Give again, word for word, each line below starting at the one that contains "def firstUnmapped (b" and ending at the one that contains "a fault. -/".

*** Information ***

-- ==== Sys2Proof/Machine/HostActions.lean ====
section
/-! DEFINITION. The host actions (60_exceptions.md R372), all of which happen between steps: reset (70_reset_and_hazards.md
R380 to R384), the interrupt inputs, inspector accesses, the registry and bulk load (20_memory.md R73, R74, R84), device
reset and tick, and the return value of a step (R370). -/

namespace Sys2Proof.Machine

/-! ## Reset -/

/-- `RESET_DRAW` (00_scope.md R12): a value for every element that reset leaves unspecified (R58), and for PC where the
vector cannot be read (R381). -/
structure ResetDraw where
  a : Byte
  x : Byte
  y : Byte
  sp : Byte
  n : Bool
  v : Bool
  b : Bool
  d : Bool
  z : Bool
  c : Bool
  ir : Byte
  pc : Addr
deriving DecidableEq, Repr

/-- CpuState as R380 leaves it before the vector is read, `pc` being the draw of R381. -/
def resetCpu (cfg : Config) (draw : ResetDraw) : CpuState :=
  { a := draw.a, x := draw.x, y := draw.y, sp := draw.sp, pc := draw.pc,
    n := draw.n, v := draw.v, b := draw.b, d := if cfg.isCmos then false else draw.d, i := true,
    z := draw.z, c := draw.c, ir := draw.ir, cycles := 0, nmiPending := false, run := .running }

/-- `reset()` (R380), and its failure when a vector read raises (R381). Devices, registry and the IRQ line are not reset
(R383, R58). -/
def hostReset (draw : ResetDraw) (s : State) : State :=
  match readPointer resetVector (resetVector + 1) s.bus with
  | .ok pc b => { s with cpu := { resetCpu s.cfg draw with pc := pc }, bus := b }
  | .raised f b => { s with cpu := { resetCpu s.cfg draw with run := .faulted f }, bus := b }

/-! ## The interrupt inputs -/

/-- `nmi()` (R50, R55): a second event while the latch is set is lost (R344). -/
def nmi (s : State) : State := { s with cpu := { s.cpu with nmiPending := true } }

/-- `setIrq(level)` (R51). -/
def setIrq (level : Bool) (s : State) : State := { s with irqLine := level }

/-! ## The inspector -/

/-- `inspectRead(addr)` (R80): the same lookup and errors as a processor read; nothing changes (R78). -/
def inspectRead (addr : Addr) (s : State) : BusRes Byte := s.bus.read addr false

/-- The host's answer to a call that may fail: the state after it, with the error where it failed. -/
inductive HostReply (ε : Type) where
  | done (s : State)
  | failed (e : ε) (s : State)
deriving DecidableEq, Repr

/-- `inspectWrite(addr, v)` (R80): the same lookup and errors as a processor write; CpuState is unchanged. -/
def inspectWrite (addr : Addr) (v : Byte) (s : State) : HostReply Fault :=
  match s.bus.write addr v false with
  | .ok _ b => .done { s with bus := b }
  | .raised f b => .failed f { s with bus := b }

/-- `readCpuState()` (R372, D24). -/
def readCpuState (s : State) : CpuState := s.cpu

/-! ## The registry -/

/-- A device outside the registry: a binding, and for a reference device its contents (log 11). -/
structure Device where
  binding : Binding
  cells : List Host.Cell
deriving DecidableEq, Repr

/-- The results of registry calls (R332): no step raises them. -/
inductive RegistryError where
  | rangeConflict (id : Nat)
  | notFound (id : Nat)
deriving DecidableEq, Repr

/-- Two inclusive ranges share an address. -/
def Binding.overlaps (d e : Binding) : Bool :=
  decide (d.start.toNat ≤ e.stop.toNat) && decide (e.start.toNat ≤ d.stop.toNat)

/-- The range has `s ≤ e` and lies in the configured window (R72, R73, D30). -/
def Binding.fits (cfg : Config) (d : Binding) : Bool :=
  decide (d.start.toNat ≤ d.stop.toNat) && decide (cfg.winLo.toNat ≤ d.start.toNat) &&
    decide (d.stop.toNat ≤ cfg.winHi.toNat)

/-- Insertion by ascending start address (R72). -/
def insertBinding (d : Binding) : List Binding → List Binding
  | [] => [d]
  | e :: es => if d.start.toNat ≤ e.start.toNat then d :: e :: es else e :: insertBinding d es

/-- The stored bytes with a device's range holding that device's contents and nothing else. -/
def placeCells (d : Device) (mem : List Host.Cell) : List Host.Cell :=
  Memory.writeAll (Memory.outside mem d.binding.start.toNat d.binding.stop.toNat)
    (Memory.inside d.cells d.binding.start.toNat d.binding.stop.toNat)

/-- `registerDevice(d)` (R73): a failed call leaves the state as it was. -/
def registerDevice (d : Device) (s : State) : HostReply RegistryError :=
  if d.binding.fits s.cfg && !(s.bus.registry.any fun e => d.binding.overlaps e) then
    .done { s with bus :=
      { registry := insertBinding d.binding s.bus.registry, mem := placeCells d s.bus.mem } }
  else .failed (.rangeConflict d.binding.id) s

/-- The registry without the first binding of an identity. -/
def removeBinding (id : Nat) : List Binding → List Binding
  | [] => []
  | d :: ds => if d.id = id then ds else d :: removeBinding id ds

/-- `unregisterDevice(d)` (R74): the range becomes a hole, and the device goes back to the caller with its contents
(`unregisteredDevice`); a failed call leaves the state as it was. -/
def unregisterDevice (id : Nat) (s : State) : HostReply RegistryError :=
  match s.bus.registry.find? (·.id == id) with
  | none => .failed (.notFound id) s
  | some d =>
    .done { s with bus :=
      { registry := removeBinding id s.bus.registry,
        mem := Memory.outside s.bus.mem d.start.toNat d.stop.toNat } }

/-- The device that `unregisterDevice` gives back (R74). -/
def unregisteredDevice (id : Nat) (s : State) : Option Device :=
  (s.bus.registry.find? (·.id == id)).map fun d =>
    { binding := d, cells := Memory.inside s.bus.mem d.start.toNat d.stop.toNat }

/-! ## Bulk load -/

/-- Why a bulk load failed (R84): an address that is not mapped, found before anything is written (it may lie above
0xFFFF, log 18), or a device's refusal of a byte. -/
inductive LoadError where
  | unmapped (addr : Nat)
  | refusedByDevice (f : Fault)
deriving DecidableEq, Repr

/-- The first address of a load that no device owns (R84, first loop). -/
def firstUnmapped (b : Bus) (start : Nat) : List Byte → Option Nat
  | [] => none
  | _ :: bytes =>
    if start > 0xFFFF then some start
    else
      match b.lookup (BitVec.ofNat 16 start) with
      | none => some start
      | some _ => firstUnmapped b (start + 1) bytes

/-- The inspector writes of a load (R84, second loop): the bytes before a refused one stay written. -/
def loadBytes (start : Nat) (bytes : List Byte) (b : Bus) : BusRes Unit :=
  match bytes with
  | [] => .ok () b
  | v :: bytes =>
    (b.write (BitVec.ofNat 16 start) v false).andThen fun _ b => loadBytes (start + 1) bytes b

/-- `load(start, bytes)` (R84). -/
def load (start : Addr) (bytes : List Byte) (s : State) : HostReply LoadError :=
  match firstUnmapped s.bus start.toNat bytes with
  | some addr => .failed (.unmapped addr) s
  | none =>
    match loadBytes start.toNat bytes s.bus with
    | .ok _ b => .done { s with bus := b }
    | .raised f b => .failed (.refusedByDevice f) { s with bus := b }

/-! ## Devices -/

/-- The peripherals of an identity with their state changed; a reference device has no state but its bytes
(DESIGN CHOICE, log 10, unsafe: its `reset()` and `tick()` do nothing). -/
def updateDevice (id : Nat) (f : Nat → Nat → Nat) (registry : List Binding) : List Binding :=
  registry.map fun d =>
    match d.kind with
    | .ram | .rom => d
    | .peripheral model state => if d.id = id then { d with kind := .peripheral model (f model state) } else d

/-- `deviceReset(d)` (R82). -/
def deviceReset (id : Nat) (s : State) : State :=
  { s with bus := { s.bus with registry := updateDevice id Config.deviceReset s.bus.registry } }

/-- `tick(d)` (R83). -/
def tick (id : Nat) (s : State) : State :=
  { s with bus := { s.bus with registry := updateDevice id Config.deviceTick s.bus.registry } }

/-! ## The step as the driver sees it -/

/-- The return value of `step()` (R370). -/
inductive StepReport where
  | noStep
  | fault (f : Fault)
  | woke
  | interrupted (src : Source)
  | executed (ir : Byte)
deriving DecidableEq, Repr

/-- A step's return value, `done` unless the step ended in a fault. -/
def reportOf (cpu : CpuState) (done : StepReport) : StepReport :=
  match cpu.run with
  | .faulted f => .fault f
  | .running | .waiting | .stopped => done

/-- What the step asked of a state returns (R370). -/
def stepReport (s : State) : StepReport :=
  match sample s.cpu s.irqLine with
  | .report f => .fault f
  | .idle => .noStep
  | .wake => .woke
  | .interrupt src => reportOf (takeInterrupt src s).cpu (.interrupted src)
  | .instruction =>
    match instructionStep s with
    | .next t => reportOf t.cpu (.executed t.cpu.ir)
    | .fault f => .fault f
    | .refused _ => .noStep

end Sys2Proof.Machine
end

*** End of Information ***

* **Solution to this task**:
def firstUnmapped (b : Bus) (start : Nat) : List Byte → Option Nat
  | [] => none
  | _ :: bytes =>
    if start > 0xFFFF then some start
    else
      match b.lookup (BitVec.ofNat 16 start) with
      | none => some start
      | some _ => firstUnmapped b (start + 1) bytes

/-- The inspector writes of a load (R84, second loop): the bytes before a refused one stay written. -/
def loadBytes (start : Nat) (bytes : List Byte) (b : Bus) : BusRes Unit :=
  match bytes with
  | [] => .ok () b
  | v :: bytes =>
    (b.write (BitVec.ofNat 16 start) v false).andThen fun _ b => loadBytes (start + 1) bytes b

/-- `load(start, bytes)` (R84). -/
def load (start : Addr) (bytes : List Byte) (s : State) : HostReply LoadError :=
  match firstUnmapped s.bus start.toNat bytes with
  | some addr => .failed (.unmapped addr) s
  | none =>
    match loadBytes start.toNat bytes s.bus with
    | .ok _ b => .done { s with bus := b }
    | .raised f b => .failed (.refusedByDevice f) { s with bus := b }

/-! ## Devices -/

/-- The peripherals of an identity with their state changed; a reference device has no state but its bytes
(DESIGN CHOICE, log 10, unsafe: its `reset()` and `tick()` do nothing). -/
def updateDevice (id : Nat) (f : Nat → Nat → Nat) (registry : List Binding) : List Binding :=
  registry.map fun d =>
    match d.kind with
    | .ram | .rom => d
    | .peripheral model state => if d.id = id then { d with kind := .peripheral model (f model state) } else d

/-- `deviceReset(d)` (R82). -/
def deviceReset (id : Nat) (s : State) : State :=
  { s with bus := { s.bus with registry := updateDevice id Config.deviceReset s.bus.registry } }

/-- `tick(d)` (R83). -/
def tick (id : Nat) (s : State) : State :=
  { s with bus := { s.bus with registry := updateDevice id Config.deviceTick s.bus.registry } }

/-! ## The step as the driver sees it -/

/-- The return value of `step()` (R370). -/
inductive StepReport where
  | noStep
  | fault (f : Fault)
  | woke
  | interrupted (src : Source)
  | executed (ir : Byte)
deriving DecidableEq, Repr

/-- A step's return value, `done` unless the step ended in a fault. -/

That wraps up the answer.